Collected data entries
/-! ### The acceptance (R254) -/

/-- The state after an acceptance: one record's sequence value and the stage are written, nothing else. -/
def State.withTsc (s : State) (h : Nat) (k : KeyRec) (nl : BitVec 16) (nh : BitVec 32) : State :=
  { s with ks := s.ks.set h { k with tscLo := nl, tscHi := nh }, stage := .replayChecked }

/-- The record that was checked holds the candidate afterwards. -/
theorem withTsc_ks_get (hk : s.ks[h]? = some k) :
    (s.withTsc h k nl nh).ks[h]? = some { k with tscLo := nl, tscHi := nh } :=
  List.getElem?_set_self (List.getElem?_eq_some_iff.1 hk).1

theorem acceptTsc_run (hk : s.ks[h]? = some k) : (acceptTsc h nl nh).run s = .ok () (s.withTsc h k nl nh) := by
  rw [State.withTsc, ← modify_eq_set hk fun k => { k with tscLo := nl, tscHi := nh }]
  exact run_bind_of_ok (updateReplay_apply h nl nh s)

/-- The stored value itself is no greater one, and it does not meet the wrap exception (R252, R253). -/
theorem tscAccepted_self (hi : BitVec 32) (lo : BitVec 16) : tscAccepted hi hi lo lo = false := by
  rw [← Bool.not_eq_true, tscAccepted_iff]
  rintro (greater | ⟨ones, zero⟩)
  · exact Nat.lt_irrefl _ greater
  · exact absurd (zero.symm.trans ones) (by decide)

/-! ### RPLCHK (R252) -/

/-- `t` is `s` with the candidate of its registers stored in the record of CTX.KEY. -/
def StoresCandidate (s t : State) : Prop :=
  ∃ h k nh nl, s.ctx.key = some h ∧ s.ctx.tscHi = some nh ∧ s.ctx.tscLo = some nl ∧ s.ks[h]? = some k
    ∧ t = s.withTsc h k nl nh

/-- From every state, whatever its registers hold, RPLCHK completes in no other way than by storing the candidate. -/
theorem opRplchk_completes_storing : opRplchk.Ends s (fun _ t => StoresCandidate s t) (fun _ => True) True := by
  refine ends_bind <| ends_readCtx (fun _ => trivial) fun nh hhi => ?_
  refine ends_bind <| ends_readCtx (fun _ => trivial) fun nl hlo => ?_
  refine ends_bind <| ends_readCtx (fun _ => trivial) fun h hkey => ?_
  refine ends_bind <| ends_keyAt (fun _ => trivial) fun k hk => ?_
  split
  · exact ends_of_ok (acceptTsc_run hk) ⟨h, k, nh, nl, hkey, hhi, hlo, hk, rfl⟩
  · exact ends_bind <| ends_readCtx (fun _ => trivial) fun _ _ =>
      ends_bind <| ends_demand (fun _ => trivial) fun _ _ => ends_raise trivial

/-- The stage tells the acceptance from the drop (R252, R385). -/
theorem storesCandidate_of_accepted (e : exec .rplchk s = .next t) (accepted : t.stage = .replayChecked) :
    StoresCandidate s t := by
  obtain stored | ⟨r, u, -, rfl⟩ := finish_cases_of_ends opRplchk_completes_storing e
  · exact stored
  · cases accepted

section Reads
variable (hhi : s.ctx.tscHi = some nh) (hlo : s.ctx.tscLo = some nl) (hkey : s.ctx.key = some h) (hk : s.ks[h]? = some k)
include hhi hlo hkey hk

WHAT YOU WILL DO —
Return only the lines of the records in which the string "hkey" appears.

RESPONSE TO THIS EXERCISE —
  refine ends_bind <| ends_readCtx (fun _ => trivial) fun h hkey => ?_
  · exact ends_of_ok (acceptTsc_run hk) ⟨h, k, nh, nl, hkey, hhi, hlo, hk, rfl⟩
variable (hhi : s.ctx.tscHi = some nh) (hlo : s.ctx.tscLo = some nl) (hkey : s.ctx.key = some h) (hk : s.ks[h]? = some k)
include hhi hlo hkey hk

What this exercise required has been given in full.